Shirley Baker’s photographs are the fruit of great patience. Returning constantly to the streets of Manchester in northern England, she documented the impact of slum clearance on the lives of the people who lived in the terraced houses now deemed unfit for human habitation. The pictures she took in the 1960s and 1970s concentrate—as the title of an exhibition at The Photographers’ Gallery in London summarizes it—on “women, children and loitering men.” The few men are elderly or out of work. More than anything Baker was fascinated by the children who gathered to play outside their houses on the doorsteps and in the cobbled alleyways.
Baker (1932-2014) once wrote that she preferred the “casual, intuitive snapshot rather than the formal, carefully posed photograph,” and her inspirations included Henri Cartier-Bresson and Robert Frank.
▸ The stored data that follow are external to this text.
-- ==== Sys2Proof/Syntax.lean ====
section
/-!
DEFINITION. The commands the block takes: one constructor per row of spec/opcode_table.json, in the
table's order.  Operands: `fn` the function that issues a register access (0 to 16), `p` a page index
(R43), `k` a partition, `x` a local context, `q` a sequence number, `c` a cluster or a DMA channel,
`e` a sweep engine, `m` a memory controller or a cluster of a partition, `t` a chiplet site, `v` the
value written to the register the row names.
-/

namespace Sys2Proof
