/-! ### Assignment, tail, reset (R352, R354, R363, R365) -/

/-- Reset a channel (R41, R351, R363): the descriptor in progress completes with JOB_ABORTED, and every block-specific
register but `DMA_INFO` returns to its reset value; with `keep`, after a RESET_REQ, HEAD is the first SEQ without a
record. -/
def resetChan (s : State) (c : Nat) (keep : Bool) : State :=
  let p := pgDma c
  let s := dmaEnd s c 0xE 0 0 (chanOf s c).moved 0 []
  let done := dmaDone s c
  let info := rd s p Reg.DMA_INFO
  let s := wr (resetRegs s p 0x100 0x10000) p Reg.DMA_INFO info
  let s := if keep then wr s p Reg.DMA_HEAD (w64 (done + done <<< 32)) else s
  setChan s c chanReset

/-- DMA_ASSIGN (R352). -/
def execDmaAssign (fn c : Nat) (v : Word) (s : State) : Res :=
  .next (if 32 ≤ c then s else withOperator s fn pgPcie (Reg.DMA_ASSIGN c) fun s =>
    let old := chanFn s c
    let new := if bit v 7 then some (fld v 0 5) else none
    let sealed (f : Option Nat) : Bool := match f with
      | some (k + 1) => sealedNow s k
      | _ => false
    let scrubbing : Bool := match new with
      | some (k + 1) => decide (partState s k = 1)
      | _ => false
    guarded s pgPcie (decide (pageState s (pgDma c) = 0) && !(sealed old) && !(sealed new) && !scrubbing &&
      decide (new.getD 0 ≤ 16)) fun s =>
      let s := wr s pgPcie (Reg.DMA_ASSIGN c) (v &&& 0x9F)
      if old = new then s
      else
        let p := pgDma c
        let s := setChan (resetRegs s p 0x100 0x10000) c chanReset
        let s := wr s p Reg.DMA_INFO (w64 (c + new.getD 0 <<< 8 + new.isSome.toNat <<< 13))
        updWire (wr s p Reg.OWNER (w64 (match new with
          | some (k + 1) => k
          | _ => 0xFF))))

/-- DMA_TAIL (R118, R354). -/
def execDmaTail (fn c tail : Nat) (s : State) : Res :=
  .next (if 32 ≤ c then s else withWrite s fn (pgDma c) Reg.DMA_TAIL fun s =>
    let v := tail % 2 ^ 32
    guarded s (pgDma c)
      (decide (pageState s (pgDma c) = 3 ∨ pageState s (pgDma c) = 4) &&
        decide ((v + 2 ^ 32 - dmaHead s c) % 2 ^ 32 < 2 ^ 31) &&
        decide ((v + 2 ^ 32 - dmaDone s c) % 2 ^ 32 ≤ 2 ^ dmaLog s c))
      fun s => wf s (pgDma c) Reg.DMA_TAIL 0 32 v)

/-- DMA_CTL_STRICT (R365): STRICT cannot be cleared while a partition is SEALED. -/
def execDmaCtlStrict (fn : Nat) (v : Word) (s : State) : Res :=
  .next (withOperator s fn pgPcie Reg.DMA_CTL fun s =>
    guarded s pgPcie
      (bit v 0 || !(rb s pgPcie Reg.DMA_CTL 0) || !((List.range 16).any fun k => partState s k = 4))
      fun s => updIso (wb s pgPcie Reg.DMA_CTL 0 (bit v 0)))

end Sys2Proof.Machine
end

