/-- A commit of ring `r` would change an entry whose old or new OWNER is a SEALED partition (R255). -/
def movesSealed (s : State) (r : Nat) : Bool :=
  let held (e : Nat) : Bool := decide (e % 32 < 16) && sealHeld s (e % 32)
  ((ringEntries s.fab.active r ++ ringEntries s.fab.shadow r).map (·.1)).any fun k =>
    let a := dealAt s.fab.active k
    let b := dealAt s.fab.shadow k
    decide (a ≠ b) && (held a || held b)

/-- DEAL_COMMIT (R255): rejected while one is pending, and in strict mode where it would move a sealed partition. -/
def execDealCommit (fn r : Nat) (s : State) : Res :=
  .next (if r < 8 then withWrite s fn (pgRing r) Reg.DEAL_COMMIT fun s =>
      guarded s (pgRing r)
        (!(s.fab.commits.contains r) && !(rb s (pgRing r) Reg.RING_CTL 0 && movesSealed s r)) fun s =>
        wb { s with fab := { s.fab with commits := s.fab.commits ++ [r] } } (pgRing r) Reg.DEAL_STAT 16 true
    else s)

/-- COMMIT_DONE (R255, R266): at the frame boundary the shadows of the ring become active; a commit that would move a sealed
partition's entries by then is rejected, as when it was asked for. -/
def execCommitDone (r : Nat) (s : State) : Res :=
  .next (if s.fab.commits.contains r then
      let p := pgRing r
      let s := { s with fab := { s.fab with commits := s.fab.commits.filter fun q => q ≠ r } }
      if rb s p Reg.RING_CTL 0 && movesSealed s r then reject (wb s p Reg.DEAL_STAT 16 false) p
      else
      let s := { s with fab := { s.fab with
          active := (s.fab.active.filter fun e => e.1 / 1024 ≠ r) ++ ringEntries s.fab.shadow r } }
      raiseEvt (wf (wb s p Reg.DEAL_STAT 16 false) p Reg.DEAL_STAT 0 16 (rf s p Reg.DEAL_STAT 0 16 + 1)) p 3
    else s)

/-- ROUTE_MODE_WRITE (R246, R248): packets injected from now on take the new mode; those on the ring keep their
route. -/
def execRouteModeWrite (fn : Nat) (v : Word) (s : State) : Res :=
  .next (withWrite s fn (pgRing 0) Reg.FAB_CTL fun s => wb s (pgRing 0) Reg.FAB_CTL 0 (bit v 0))

/-- Set an entry of the route table. -/
def setRoute (s : State) (src dst e : Nat) : State :=
  let key := src * 64 + dst
  { s with fab := { s.fab with
      routes := (s.fab.routes.filter fun x => x.1 ≠ key) ++ (if e = 0 then [] else [(key, e)]) } }

/-- An entry may be written (R247): it is not in use, or describes a route that crosses no link marked down. -/
def routeOk (s : State) (src dst e : Nat) : Bool :=
  !(e.testBit 0) ||
    (match entryLegs src dst e with
     | some l => !l.isEmpty && !(l.any (legDown s))
     | none => false)

/-- ROUTE_DATA_WRITE (R40, R247): the entry that `ROUTE_SEL` names; locked, only its present value may be written. -/
def execRouteDataWrite (fn : Nat) (v : Word) (s : State) : Res :=
  .next (withWrite s fn (pgRing 0) Reg.ROUTE_DATA fun s =>
    let src := rf s (pgRing 0) Reg.ROUTE_SEL 0 6
    let dst := rf s (pgRing 0) Reg.ROUTE_SEL 8 6
    let e := fld v 0 12
    guarded s (pgRing 0)
      (if e = tally s.fab.routes (src * 64 + dst) then true else !(locked s (pgRing 0)) && routeOk s src dst e) fun s =>
      setRoute s src dst e)

/-! ### Lanes and links (R263, R264, R266) -/

/-- The key of a bit lane (R263). -/
def wireKey (r link : Nat) (back : Bool) (lane group wire : Nat) : Nat :=
  ((linkKey r link back * 4 + lane) * 8 + group) * 64 + wire

/-- The failures of a bit lane in the last millisecond, which is 25,000 ticks (R263). -/
def wireErrs (s : State) (key : Nat) : Nat :=
  let now := (rd s pgErr Reg.ERR_TIME).toNat
  s.fab.laneErrs.countP fun e => e.1 = key && decide (now < e.2 + 25000)

/-- A failure of a bit lane is noted; those a millisecond old are forgotten. -/
def noteWire (s : State) (key : Nat) : State :=
  let now := (rd s pgErr Reg.ERR_TIME).toNat
  { s with fab := { s.fab with laneErrs := (s.fab.laneErrs.filter fun e => decide (now < e.2 + 25000)) ++ [(key, now)] } }

/-- The slots that a packet has yet to leave on its leg, from place `n` of it. -/
def slotsAfter (p : Packet) (n : Nat) : List (Nat × Nat) :=
  slotsFrom p.leg.ring p.leg.back p.cycle n ((legLinks p.leg).drop n)

/-- A replayed packet takes the same index one frame later, on this link and those after it (R263). -/
def replayPacket (s : State) (id k : Nat) : State :=
  match s.fab.packets.find? fun p => p.load.id = id with
  | none => s
  | some p =>
    match (legLinks p.leg).findIdx? fun i => linkKey p.leg.ring i p.leg.back = k with
    | none => s
    | some n =>
      let v := { p with cycle := p.cycle + 64 }
      { s with fab := { s.fab with
          packets := s.fab.packets.map fun q => if q = p then v else q
          used := (slotsAfter p n).foldl (fun u e => u.erase e) s.fab.used ++ slotsAfter v n } }

/-- CRC_REPLAY (R263, R266): a slot that fails its check is sent again; `again` 1 fails after its replay too, CRC_PERSIST, and
2 is a credit that fails its parity, CREDIT_PARITY (log entry 35). -/
def execCrcReplay (r link : Nat) (dir : Bool) (lane group wire : Nat) (id : Option Nat) (again : Nat) (s : State) : Res :=
  .next (
    let k := linkKey r link dir
    if r < 8 ∧ link < ringLinks r ∧ lane < 4 ∧ group < 8 ∧ wire < 34 ∧ !(s.fab.down.contains k) then
      if again = 2 then countError s (pgRing r) 4 3 0 none
      else
        let s := addReg (noteWire s (wireKey r link dir lane group wire)) (pgRing r) Reg.CRC_REPLAYS 1
        let s := match id with
          | some n => replayPacket s n k
          | none => s
        if again = 1 then countError s (pgRing r) 1 3 0 none else s
    else s)

/-- A leg to come that would cross a link that goes down goes the other way round its ring (R264). -/
def turnLeg (r link : Nat) (back : Bool) (l : Leg) : Leg :=
  if l.ring = r && l.back = back && (legLinks l).contains link then { l with back := !back } else l

/-- A packet that has yet to cross a link that goes down turns back at the upstream stop, where it waits for a slot the other
way round (R264). -/
def turnBack (r link : Nat) (back : Bool) (now : Nat) (p : Packet) : Packet :=
  let rest := p.rest.map (turnLeg r link back)
  if p.leg.ring = r ∧ p.leg.back = back then
    match (legLinks p.leg).findIdx? fun i => i = link with
    | some n =>
      if now ≤ p.cycle + 4 * n then
        { p with leg := { p.leg with dst := link }, rest := ⟨r, !back, link, p.leg.dst⟩ :: rest }
      else { p with rest := rest }
    | none => { p with rest := rest }
  else { p with rest := rest }

/-- A link is marked down (R264, R266): recorded, its ring in FAULT until power-on, packets turned back, and the field map
keeps it. -/
def linkDown (s : State) (r link : Nat) (back : Bool) (now : Nat) : State :=
  let k := linkKey r link back
  let s := { s with
    fab := { s.fab with
      down := s.fab.down ++ [k]
      packets := s.fab.packets.map (turnBack r link back now)
      used := s.fab.used.filter fun u => !(u.1 = k && decide (now ≤ u.2))
      faulted := if s.fab.faulted.contains r then s.fab.faulted else s.fab.faulted ++ [r] }
    flash := { s.flash with fieldMap := { s.flash.fieldMap with links := s.flash.fieldMap.links ++ [k] } } }
  setState (raiseEvt (countError s (pgRing r) 3 0 3 none) (pgRing r) 2) (pgRing r) 5

/-- A lane is disabled on a link (R264); the second one takes the link down. -/
def laneOff (s : State) (r link : Nat) (back : Bool) (lane now : Nat) : State :=
  let k := linkKey r link back
  let m := tally s.fab.lanesOff k ||| (1 <<< lane)
  let s := { s with fab := { s.fab with lanesOff := (s.fab.lanesOff.filter fun e => e.1 ≠ k) ++ [(k, m)] } }
  let s := raiseEvt (countError s (pgRing r) 2 0 0 none) (pgRing r) 1
  if 2 ≤ popCount m 4 then linkDown s r link back now else s

/-- LANE_SPARE (R263, R264): a bit lane with more than 16 failures in 1 ms is steered to a spare of its group; a third need
disables the lane. -/
def execLaneSpare (r link : Nat) (dir : Bool) (lane group wire cycle : Nat) (s : State) : Res :=
  .next (
    let k := linkKey r link dir
    let w := wireKey r link dir lane group wire
    if r < 8 ∧ link < ringLinks r ∧ lane < 4 ∧ group < 8 ∧ !(s.fab.down.contains k) ∧
        !((tally s.fab.lanesOff k).testBit lane) ∧ 16 < wireErrs s w then
      let g := (k * 4 + lane) * 8 + group
      let s := { s with fab := { s.fab with laneErrs := s.fab.laneErrs.filter fun e => e.1 ≠ w } }
      let s :=
        if tally s.fab.spares g < 2 then
          raiseEvt { s with
            fab := { s.fab with spares := tallyUp s.fab.spares g }
            flash := { s.flash with fieldMap := { s.flash.fieldMap with spares := s.flash.fieldMap.spares ++ [g] } } } (pgRing r) 0
        else laneOff s r link dir lane (s.fab.clock + cycle)
      systemEntry s 3 (pgRing r) [laneWord s r link dir lane]
    else s)

end Sys2Proof.Machine
end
Her way of working was to anticipate, prepare her camera, and lie in wait for the serendipitous moment. At first glance this picture taken in 1966, in inner-city Manchester, might appear haphazard, lacking any obvious structure or focal point. In reality, the photograph is carefully controlled. The disposition of the figures directs the viewer’s eye to move up and down from child to child, so that all receive attention, and this zigzag has its starting point with the adults watching over them. The scattered group of youngsters, each one a performer, falls within the emphatic perspectival frame defined by the narrow street’s curbstones, and the sense of contained action, with the washing providing an almost theatrical backdrop, gives the image its tension.
Another unifying element is that each child has a plaything, even the little girl sitting on the stool clutching a plastic toy telephone. While some of the children break off from their activities to look at the photographer, which Baker never minded, the others remain absorbed; the girl with the bat and ball almost scowls with concentration. Pictures of children—especially one’s own—are often sentimental. It takes a dispassionate eye to show kids as they are, rather than worrying about how well the shot will convey domestic happiness, or an enviable lifestyle, when displayed in the family album, or today on Facebook. Baker readily acknowledged that she took better pictures of other people’s children. Here, she celebrates a childhood freedom to occupy the street as a social space that was once taken for granted, and frets that it could soon be lost. She was right. Her photograph is a reminder of a vital interconnectedness that we miss, and struggle to recapture.